Posts tagged video
Video content has skyrocketed over the past few years, and therefore it’s time to examine how adding SEO to your videos can impact rankings.
Video is everywhere and this is both a blessing and a curse, especially if you’re trying to stand out from the rest of the crowd at the top of search engine results pages. So consider the following video SEO tips to help put you ahead of the competition…
1) Add value
As common as it may sound, your content should be relevant to your audience, adding value that will convince the users to dedicate the right time to watch your video. The more quality videos, the bigger the chances to serve as an authority, build a trusting relationship with your audience and increase the conversions.
2) Host video to your own domain
If you are creating video content to improve the ranking of your site, then you need to host the video to your own domain, in order to ensure that search engines don’t direct the traffic to another site.
Let’s say for example that you prefer to upload the video on YouTube and add a link back to your site in the description.

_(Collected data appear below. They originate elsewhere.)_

-- ==== Sys2Proof/Machine/Flags.lean ====
section
/-! DEFINITION. The sticky floating-point flags of STATUS (R34, R103, R106, R107). -/

namespace Sys2Proof.Machine

/-- The five sticky flags. -/
structure Flags where
  nx : Bool := false
  uf : Bool := false
  of : Bool := false
  dz : Bool := false
  nv : Bool := false
deriving DecidableEq, Repr

/-- No flag. -/
def Flags.none : Flags := {}

/-- The flags of both. -/
def Flags.or (a b : Flags) : Flags := ⟨a.nx || b.nx, a.uf || b.uf, a.of || b.of, a.dz || b.dz, a.nv || b.nv⟩

/-- The flags in the order of STATUS bits 14 to 18 (R34): NX, UF, OF, DZ, NV. -/
def Flags.bits (f : Flags) : Nat :=
  (if f.nx then 1 else 0) + (if f.uf then 2 else 0) + (if f.of then 4 else 0) + (if f.dz then 8 else 0) + (if f.nv then 16 else 0)

/-- The atomic status of AMOF (R252): NV, DZ, OF, UF, NX from bit 4 down. -/
def Flags.atomic (f : Flags) : Nat := f.bits

/-- ORs flags into STATUS (R34, R106). -/
def Strand.raiseFlags (x : Strand) (f : Flags) : Strand :=
  { x with status := x.status ||| BitVec.ofNat 64 (f.bits * 2 ^ 14) }

end Sys2Proof.Machine
end

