/-- ACCST_COMPLETE, of an ACCST or an ACCLD (R192); it waits for a segment that is waking (R140). -/
def execAccstComplete (t : Nat) (acc : BitVec 3) (s : State) : Host.Outcome State Fault Refusal :=
  let T := s.tile t
  match T.accMoves.find acc.toNat with
  | none => .next s
  | some m =>
    let len := 4 * fmtWidth (if m.load then m.fa else m.fb)
    let gated := (List.range 32).any fun r =>
      T.gatedAt (m.addr + r * m.stride) || T.gatedAt (m.addr + r * m.stride + len - 1)
    let drop (T : Tile) : Tile := { T with accMoves := T.accMoves.erase acc.toNat }
    if gated then .next ((List.range 32).foldl (fun s r => (s.wakeFor t (m.addr + r * m.stride) len).getD s) s)
    else if (List.range 32).any fun r => !s.storesBefore t m.strand (m.addr + r * m.stride) len m.ord then .next s
    else if m.load then
      let rows := (List.range 32).map fun r => T.loadRow m r
      let elems := rows.map (·.1)
      let b := Bank.of fun i j => ((elems.getD i []).getD j (0, false))
      let fl := rows.foldl (fun (f : Flags) r => f.or r.2) {}
      .next (((s.updTile t fun T => drop (T.setBank acc.toNat (!T.workingBank acc.toNat) b)).lateFlags t m.strand m.routine fl).engineSignal t m.sy)
    else
      match T.storeRows m (T.visible acc.toNat) (List.range 32) with
      | some (w, fl) =>
        .next ((((s.setTile t (drop w.tile)).noteConflict t w.conflict).lateFlags t m.strand m.routine fl).engineSignal t m.sy)
      | none => .next ((s.updTile t drop).failTile t 1 0x0B)

/-- Word i of an ACCST or an ACCLD of a tile moves ahead of the rest (R192, R270). -/
def State.moveAccWord (s : State) (t : Nat) (acc : Nat) (i : Nat) : State :=
  let T := s.tile t
  match T.accMoves.find acc with
  | none => s
  | some m =>
    let a := m.addrOf i
    let keep (x : Word × Bool) (T : Tile) : Tile := { T with accMoves := T.accMoves.insert acc { m with moved := m.moved ++ [(i, x)] } }
    if 32 * m.perRow ≤ i ∨ m.moved.any (fun x => decide (x.1 = i)) ∨ !s.storesBefore t m.strand a 8 m.ord then s
    else if T.gatedAt a then s.startWake t a
    else if m.load then s.updTile t (keep (T.loadWord m i))
    else
      let x := ((T.storeRow m (T.visible acc) (i / m.perRow)).1).getD (i % m.perRow) (0, false)
      if !m.writes i then s.updTile t (keep x)
      else match T.putWords [(a, x)] with
      | some w => ((s.setTile t w.tile).updTile t (keep x)).noteConflict t w.conflict
      | none => s

/-! ## Decode tables (R193-R196) -/

/-- The key of an entry of a table's live or shadow array. -/
def tableKey (tbl shadow : Bool) (c : Nat) : Nat := (if tbl then 512 else 0) + (if shadow then 256 else 0) + c

/-- TBLW: entries 64q to 64q + 63 of the shadow array (R194). -/
def execTblw (g : Guard) (vs : VReg) (q : BitVec 2) (tbl : Bool) (s : State) : Host.Outcome State Fault Refusal :=
  s.issue { head := 0xCA00, guard := g } fun _ _ s =>
    let x := s.me
    match (List.range 64).find? (x.vt vs).getLsbD with
    | some i => .trap 0x07 (BitVec.ofNat 64 ((if tbl then 256 else 0) + 64 * q.toNat + i))
    | none =>
      .done (s.updMyTile fun T =>
        { T with ctl := { T.ctl with tables := (List.range 64).foldl (fun m i =>
            m.set (tableKey tbl true (64 * q.toNat + i)) 0 ((lane (x.vrd vs) i).setWidth 19)) T.ctl.tables } })

/-- TBLSW: its strand is held until the swap (R116, R195). -/
def execTblsw (g : Guard) (tbl : Bool) (sy : Sync) (s : State) : Host.Outcome State Fault Refusal :=
  s.issue { head := 0xCB01, guard := g, sync := sy, sigNow := s.me.guardedOff g } fun _ _ s =>
    if s.myTile.swapping tbl then .retry s else .hold s (.tblsw tbl sy)
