/-- A receiver discards a message: a reserved KIND, a reserved field, a literal of LEN 3 (R224). -/
def msgBad (d : BitVec 512) : Bool :=
  decide (2 ≤ bitsOf d 0 2) || decide (bitsOf d 5 4 ≠ 0) || decide (bitsOf d 47 17 ≠ 0) ||
    (decide (bitsOf d 0 2 = 1) && (msgSlots d).any fun b => b.extractLsb' 0 16 == 0x1100#16 && b.extractLsb' 32 16 == 0xFF00#16)

/-- The mail queue is full: sixteen messages, those held for the next step included (R225). DEDUCED, log 58. -/
def Tile.mailFull (T : Tile) : Bool := decide (16 ≤ T.mail.length + T.mailNext.length)

/-- A message reaches tile t (R224, R225). -/
def State.receiveMsg (s : State) (t : Nat) (m : Msg) : State :=
  let T := s.tile t
  if msgBad m.desc then s.failTile t 1 0x15
  else if !m.desc.getLsbD 2 then
    match T.mem.alloc with
    | none => s.failTile t 1 0x0B
    | some (f, mem) => s.setTile t { T with mem := mem, msgFrames := T.msgFrames ++ [f], stepped := T.stepped ++ [m] }
  else if T.seq.phase = .start ∨ T.seq.phase = .compute then s.setTile t { T with mail := T.mail ++ [m] }
  else s.setTile t { T with mailNext := T.mailNext ++ [m] }

/-- ACTIVE_MESSAGE_ARRIVAL (R225, R350): the n-th message on the network, or one from the host or another package. -/
def execActiveMessageArrival (n : Nat) (ext : Option ExtMsg) (s : State) : Host.Outcome State Fault Refusal :=
  match ext with
  | some e =>
    let g := (s.tile e.dest).gang
    if g = 0 ∨ (e.desc.getLsbD 2 ∧ (s.tile e.dest).mailFull) then .next s
    else
      let s := if e.host then s.disarmWake g else s
      match if e.desc.getLsbD 2 then some s else s.accept e.dest e.flit with
      | some s => .next (s.receiveMsg e.dest ⟨e.desc, e.sender, e.routine, e.seq⟩)
      | none => .next s
  | none =>
    match s.msgs[n]? with
    | none => .next s
    | some f =>
      if s.behind f.src f.dest ∨ (!f.msg.desc.getLsbD 2 ∧ s.commitAhead f.src f.dest f.ord) then .next s
      else .next (State.receiveMsg { s with msgs := s.msgs.eraseIdx n } f.dest f.msg)

/-- The order in which stepped messages are taken (R226). -/
def Msg.before (a b : Msg) : Bool :=
  if a.sender ≠ b.sender then decide (a.sender < b.sender)
  else if a.routine ≠ b.routine then decide (a.routine.toNat < b.routine.toNat)
  else decide (a.seq ≤ b.seq)

/-- Takes the next message out of the queue it waits in; a stepped message's frame returns to the pool (R225). DEDUCED, log 57. -/
def Tile.takeMsg (T : Tile) (isStepped : Bool) : Tile :=
  if isStepped then
    { T with
      steppedNow := T.steppedNow.drop 1, msgFrames := T.msgFrames.drop 1
      mem := { T.mem with free := T.mem.free ++ T.msgFrames.take 1 }
      seq := { T.seq with stepTaken := T.seq.stepTaken + 1 } }
  else { T with mail := T.mail.drop 1, seq := { T.seq with immTaken := T.seq.immTaken + 1 } }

This may be a good idea if you’re trying to expand your reach, but in terms of SEO, search engines will crawl the Youtube video first, rather than your site.
Moreover, it may be a good idea to create a new page for each video, as Google mentions that this makes the indexing easier.
3) Create interactive content
How about adding the necessary interactive elements to your videos to activate the viewers? Whether it’s the actual content, an annotation, or the caption, there are many ways that you can “gamify” a video to make it more interactive and engaging, helping grab the users’ attention.
You can even split the video into shorter clips, allowing your viewers to pick which one they prefer to watch, a strategy which has been implemented in many successful campaigns.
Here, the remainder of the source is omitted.